I'll work on implementing the change to get the genome from GenomeInfoDb:::fetch_species_index_from_Ensembl_FTP() but I guess I'm curious as to why all the old resources are broken from releases prior to that we didn't see issues with before?

hpages commented 4 years ago

Because Seqinfo(genome="GRCh38") now is supported (starting with BioC 3.11), as Jim pointed out.

hpages commented 4 years ago

Also since you are on it, you'd really want to take a look at the inconsistent treatment between GTF and GFF3 resources (the former uses .tidyGRanges but not the latter). I can't think of any good reason why that would be.

lshep commented 4 years ago

Yeah. And actually tracing this code through for the resource listed --- it looks like the GTF on the fly actually use GRangesResource rather than GTFFileResource which I wasn't expecting.
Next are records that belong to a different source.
-- ==== Sys2Proof/Certificates/Slice0/Obligations.lean ====
section
/-! DEFINITION. Certificates/Slice0/Obligations.lean: the statements for the provers. -/

section
open Sys2Proof Sys2Proof.Machine

/-- R65 and R77. Choices of the model: log 3, 129, 259, 273. -/
def Obligations.BellwetherSendsMarks : Prop :=
  ∀ s : State, s.bellOn = true →
    let marked (t : State) (e : BitVec 8) : Prop :=
      t.bel.gt = (advanceTo s.nextMark s).bel.gt ∧ t.bel.sentM = some s.nextMark ∧ t.bel.state = .locked ∧
      t.bel.hop = 0 ∧ t.bel.upstream = 4 ∧ t.bel.root = s.devIndex ∧ t.bel.acting = true ∧ t.bel.epoch = e ∧
      (∀ b < 4, s.bellServes b = true → ∃ good f, Output.bell b (.mark f) good ∈ t.out ∧ f.epoch = e ∧ f.locked = true ∧
        f.child = false ∧ f.hop = 0 ∧ f.kexp = s.bel.k ∧ f.root = s.devIndex ∧ f.m = s.nextMark ∧ f.corr = 0) ∧
      ChangesOnly (timeParts ++ faultParts) s t
    (s.bel.role = .bellwether → ∃ t, exec .bellMarkSend s = .next t ∧ marked t s.bel.epoch) ∧
    (s.bel.role = .standby → 3 ≤ s.bel.missed →
      ∃ t, exec .standbyTakeover s = .next t ∧ marked t (s.bel.epoch + 1) ∧ t.bel.role = .bellwether ∧
        t.bel.takeover = true ∧ Output.takeover (s.bel.epoch + 1).toNat ∈ t.out ∧
        ∃ r ∈ t.attic.openRecs, r.source = 0x0204)

/-- R63, R65, R67, R77. `u` is the device at the arrival instant. Choices of the model: log 3, 126, 127, 128, 129, 130, 131, 132, 139. -/
def Obligations.MarksDriveTheServo : Prop :=
  ∀ (b : Nat) (f : MarkFrame) (stamp : Nat) (s : State), Wf.bell b = true → Wf.mark f = true → stamp < 2 ^ 70 →
    s.bellOn = true → s.bellServes b = true →
    let u := advanceTo (stamp / 64) s
    (s.bel.acting = false → s.bel.role ≠ .bellwether → s.bel.upstream = b → f.epoch = s.bel.epoch →
      s.delayValid b = true →
      let expected : Int := (f.m : Int) * 64 + f.corr + s.joinDelay b
      let off : Int := stamp - expected
      (s.bel.state = .locked → off.natAbs ≤ 512) →
      ∃ t, exec (.mark b f .good stamp) s = .next t ∧ t.bel.hop = f.hop + 1 ∧ t.bel.root = f.root ∧
        t.bel.upstream = b ∧ t.bel.lastM = some f.m ∧ t.bel.missed = 0 ∧
        ChangesOnly (timeParts ++ faultParts) s t ∧
        (s.bel.state = .unsync →
          let e := expected.toNat + (u.bel.gt * 64 - stamp)
          t.bel.gt = e / 64 % 2 ^ 64 ∧ t.clock = { frac := BitVec.ofNat 16 (e % 64 * 1024), slew := 0 } ∧
          t.bel.state = .acquire ∧ t.bel.inTol = 0) ∧
        (s.bel.state ≠ .unsync → t.bel.gt = u.bel.gt ∧ t.clock = { u.clock with slew := off * 1024 } ∧
          t.bel.inTol = if off.natAbs ≤ 16 then s.bel.inTol + 1 else 0) ∧
        (s.bel.state = .acquire → t.bel.state =
          if off.natAbs ≤ 16 ∧ 16 ≤ s.bel.inTol + 1 ∧ f.locked = true then .locked else .acquire) ∧
        (s.bel.state = .locked → off.natAbs ≤ 64 → t.bel.state = .locked) ∧
        (s.bel.state = .locked → 64 < off.natAbs → t.bel.state = .acquire ∧ ∃ r ∈ t.attic.openRecs, r.source = 0x0202) ∧
        (s.bel.state = .holdover → t.bel.state ≠ .holdover)) ∧
    (∀ c, c ≠ FrameCheck.good → ∃ t, exec (.mark b f c stamp) s = .next t ∧
      (t.bellPort b).frames = min 0xFFFF ((s.bellPort b).frames + 1) ∧
      ChangesOnly (timeParts ++ [.bel, .bln, .out]) s t ∧
      (t.bel.state, t.bel.hop, t.bel.upstream, t.bel.missed) = (s.bel.state, s.bel.hop, s.bel.upstream, s.bel.missed)) ∧
    (f.epoch ≠ s.bel.epoch → newerEpoch f.epoch s.bel.epoch = false → exec (.mark b f .good stamp) s =
      .next (tryBarriers ((noteFrame b u).modBellPort b (fun p => { p with stale := min 255 (p.stale + 1) }))))

/-- R65 and R76. Choices of the model: log 3, 128, 134, 142. -/
def Obligations.UpstreamChoiceAndHoldover : Prop :=
  (∀ (m g : Nat) (l : List (Nat × MarkFrame × Nat)) (s : State), s.bellOn = true → s.bel.acting = false →
    s.bel.upstream = 4 → s.bel.collect = some (m, g, l) → (∃ x ∈ l, s.candidate x.1 x.2.1 = true) →
    ∃ t, exec .upstreamChoice s = .next t ∧ ∃ x ∈ l, s.candidate x.1 x.2.1 = true ∧
      (∀ y ∈ l, s.candidate y.1 y.2.1 = true → better y x = false) ∧ t.bel.upstream = x.1 ∧
      t.bel.hop = x.2.1.hop + 1 ∧ t.bel.collect = none ∧ t.bel.lastM = some x.2.1.m ∧
      (s.bel.state = .unsync → t.bel.state = .acquire) ∧ ChangesOnly (timeParts ++ faultParts) s t) ∧
  (∀ (m0 : Nat) (s : State), s.bellOn = true → s.bel.acting = false → s.bel.state ≠ .unsync → s.bel.lastM = some m0 →
    let m := m0 + s.tickLen
    (∀ b < 4, ∀ e ∈ (s.bellPort b).recent, ¬(e.1.m = m ∧ e.1.epoch = s.bel.epoch)) →
    ∃ t, exec .markMissed s = .next t ∧ t.bel.state = .holdover ∧ t.bel.missed = s.bel.missed + 1 ∧
      t.bel.lastM = some m ∧ t.bel.gt = (advanceTo (m + (s.bel.latency + 63) / 64 + 8) s).bel.gt ∧
      t.bel.hop = s.bel.hop ∧ (s.bel.state ≠ .holdover → ∃ r ∈ t.attic.openRecs, r.source = 0x0203) ∧
      ChangesOnly (timeParts ++ faultParts) s t)

/-- R64, R66. Choices of the model: log 136. -/
def Obligations.JoinDelaysAreMeasured : Prop :=
  ∀ (b : Nat) (s : State), b < 4 → s.bellOn = true → s.bellServes b = true →
    (let u := match (s.bellPort b).probeAt with | some g => advanceTo g s | none => s
     let q := (s.bellPort b).probeSeq
     ∃ t, exec (.probeSend b) s = .next t ∧ ChangesOnly (timeParts ++ [.bel, .bln, .out]) s t ∧ t.bel.gt = u.bel.gt ∧
      (u.heldBack (.probe q) = false → (∃ good, t.out = .bell b (.probe q) good :: s.out) ∧
        t.bellPort b = { s.bellPort b with
          probeOut := some (q, u.bel.gt * 64), probeAt := some (u.bel.gt + 64), probeSeq := (q + 1) % 256 }) ∧
      (u.heldBack (.probe q) = true → t.out = s.out ∧ t.bellPort b = { s.bellPort b with
        waitQ := (s.bellPort b).waitQ ++ [(.probe q, true, u.bel.gt)], probeAt := some (u.bel.gt + 64)
        probeSeq := (q + 1) % 256 })) ∧
    (∀ q r, q < 256 → r < 2 ^ 32 → ∃ t, exec (.probe b q .good r) s = .next t ∧ ChangesOnly [.bel, .bln, .out] s t ∧
      (s.heldBack (.echo q r) = false → ∃ good, t.out = .bell b (.echo q r) good :: s.out) ∧
      (s.heldBack (.echo q r) = true → t.out = s.out ∧
        (t.bellPort b).waitQ = (s.bellPort b).waitQ ++ [(.echo q r, true, s.bel.gt)])) ∧
    (∀ q r stamp q0 t1, q < 256 → r < 2 ^ 32 → stamp < 2 ^ 70 → (s.bellPort b).probeOut = some (q0, t1) →
      let u := noteFrame b (advanceTo (stamp / 64) s)
      exec (.echo b q r .good stamp) s = .next (if q0 = q then u.modBellPort b (fun p =>
        { p with probeOut := none, rounds := ((stamp : Int) - t1 - r) :: p.rounds.take 63 }) else u))

/-- R73, R74, R75, R290. Choices of the model: log 3, 137, 138, 139, 224. -/
def Obligations.BarriersArriveAndRelease : Prop :=
  (∀ (b : Nat) (f : ArriveFrame) (s : State), Wf.bell b = true → Wf.arrive f = true → s.bellOn = true →
    s.bellServes b = true →
    ∃ u, exec (.arrive b f .good) s = .next (tryArrive f.field u) ∧ (u.barrier f.field).opened = true ∧
      (u.barrier f.field).children = (s.barrier f.field).children.filter (fun e => e.1 != b) ++ [(b, f)] ∧
      (u.barrier f.field).firstGt = (if f.seq ≠ u.barrierSeq f.field then (s.barrier f.field).firstGt
        else if u.barrierSeq f.field = s.barrierSeq f.field then (s.barrier f.field).firstGt.or (some s.bel.gt)
        else some s.bel.gt) ∧ ChangesOnly [.bel] s u ∧
      (∀ g, g ≠ f.field → u.barrier g = s.barrier g) ∧
      (s.bel.acting = true → s.inField f.field = true → (s.barrier f.field).release = none →
        (u.subtreeCount f.field).1 = s.fieldDevices f.field → 0 < s.fieldDevices f.field →
        let g := (u.subtreeCount f.field).2 + s.barOffset f.field
        (if s.bel.gt ≤ g then ((tryArrive f.field u).barrier f.field).release = some (0, g)
         else (tryArrive f.field u).bel.barLate = true))) ∧
  (∀ (b : Nat) (f : ReleaseFrame) (s : State), Wf.bell b = true → Wf.release f = true → s.bellOn = true →
    s.bellServes b = true → s.inField f.field = true → (s.barrier f.field).seq = f.seq →
    (s.bel.gt ≤ f.gt → exec (.releaseFrame b f .good) s =
      .next ((relayRelease f (noteFrame b s)).modBarrier f.field (fun r => { r with release := some (f.status, f.gt) }))) ∧
    (f.gt < s.bel.gt → ∃ t, exec (.releaseFrame b f .good) s = .next t ∧ t.bel.barLate = true)) ∧
  (∀ (f st g : Nat) (s : State), f < 64 → s.flt.fatal = none → (s.barrier f).release = some (st, g) →
    ∃ u, exec (.barrierRelease f) s = .next (tryArrive f u) ∧ u.bel.gt = (advanceTo g s).bel.gt ∧
      (u.barrier f).seq = ((s.barrier f).seq + 1) % 1024 ∧ (u.barrier f).waiters = [] ∧ (u.barrier f).release = none ∧
      (st = 0 → u.crf = ((s.barrier f).waiters.foldl (fun x w => raiseFlag w.1 w.2 1 x) (advanceTo g s)).crf) ∧
      (st ≠ 0 → ∀ k ∈ s.participants f, (u.croft k).prog = none) ∧ ChangesOnly (timeParts ++ [.bel, .crf]) s u) ∧
  (∀ (f g : Nat) (s : State), f < 64 → s.bellOn = true → s.bel.acting = true → (s.barrier f).release = none →
    (s.barrier f).firstGt = some g → s.inField f = true →
    let now := (advanceTo (g + s.barDeadline f * s.tickLen) s).bel.gt
    ∃ t, exec (.barrierTimeout f) s = .next t ∧ t.bel.gt = now ∧
      (t.barrier f).release = some (1, now + s.barOffset f) ∧ (∃ r ∈ t.attic.openRecs, r.source = 0x0206))

/-- R78, R79. The depth of the queue is Config.faultQueueDepth. Choices of the model: log 134, 141. -/
def Obligations.FaultFramesAndStuckPorts : Prop :=
  (∀ (b : Nat) (f : FaultFrame) (s : State), Wf.bell b = true → Wf.fault f = true → s.bellOn = true →
    s.bellServes b = true →
    (s.bel.faultQ = [] → s.bel.dropped = 0 → s.bel.acting = true →
      ∃ t, exec (.faultFrame b f .good) s = .next t ∧ t.out = .manager f :: s.out ∧ ChangesOnly [.bel, .out] s t ∧
        t.bel = (noteFrame b s).bel) ∧
    (s.bel.faultQ = [] → s.bel.dropped = 0 → s.bel.acting = false → s.bel.upstream < 4 →
      s.bellServes s.bel.upstream = true →
      ∃ t, exec (.faultFrame b f .good) s = .next t ∧ ChangesOnly [.bel, .bln, .out] s t ∧
        (s.heldBack (.fault f) = false → ∃ good, t.out = .bell s.bel.upstream (.fault f) good :: s.out) ∧
        (s.heldBack (.fault f) = true → t.out = s.out ∧ (t.bellPort s.bel.upstream).waitQ =
          (s.bellPort s.bel.upstream).waitQ ++ [(.fault f, true, s.bel.gt)])) ∧
    (s.faultPath = false →
      let v := noteFrame b s
      exec (.faultFrame b f .good) s = .next (
        if s.bel.faultQ.length < Config.faultQueueDepth then v.modBel (fun x => { x with faultQ := x.faultQ ++ [f] })
        else { v with bel := { v.bel with dropped := s.bel.dropped + 1 },
                      flt := { s.flt with bellDrop := min 0xFFFFFFFF (s.flt.bellDrop + 1) } }))) ∧
  (∀ (b : Nat) (s : State), b < 4 →
    (s.bellOn = true → s.bellServes b = true →
      ∃ t, exec (.bellPortStuck b) s = .next t ∧ t.bel.stuck = s.bel.stuck ||| (1#4 <<< b) ∧
        t.bel.upstream = (if s.bel.upstream = b then 4 else s.bel.upstream) ∧
        (s.attic.openRecs.length < 63 → ∃ r ∈ t.attic.openRecs, r.source = 0x0201 ∧ r.unit = 0x2E10 + b) ∧
        (s.bel.acting = false → s.bel.state ≠ .unsync → t.bel.state = .holdover) ∧
        t.bel.gt = (if 64 < (s.bellPort b).multi then s.bel.gt
          else (advanceTo ((s.bellPort b).lastGt + 64 * s.tickLen + 1) s).bel.gt) ∧
        ChangesOnly (timeParts ++ faultParts) s t) ∧
    (5 ≤ s.glb.stage → s.flt.fatal = none → s.bel.stuck.getLsbD b = true →
      ∃ t, exec (.bellPortUnfence b) s = .next t ∧ t.bel.stuck = s.bel.stuck &&& ~~~(1#4 <<< b) ∧
        (t.blnPort b).aligned = false ∧ (t.bellPort b).rounds = [] ∧ ChangesOnly [.bel, .bln, .host, .out] s t))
lshep commented 4 years ago

Just as an update. I'm looking into using herve's suggested function instead, updating the code for future and using it to update existing references. Taking a bit of time as I want to make sure it is correct and I'm looking at how to do bulk updates to mysql database.
But work in progress...

lshep commented 4 years ago

So more issues @hpages --- the older releases like the one @jmacdon mentioned don't have those tables to reference so even if I update the entries in the database to the ones I can map with your function older ones will still not necessarily be correct -- @mtmorgan open to ideas but I don't think there is a current way to fix these older ones as there is no documented mapping? I can fix any release that has access to these files which seems to begin with release 96.

jmacdon commented 4 years ago

Previously if .tidyGRanges couldn't get the data from GenomeInfoDb, it just fell back to getting the genome from the GRangesResource. Is that no longer a reasonable thing to do?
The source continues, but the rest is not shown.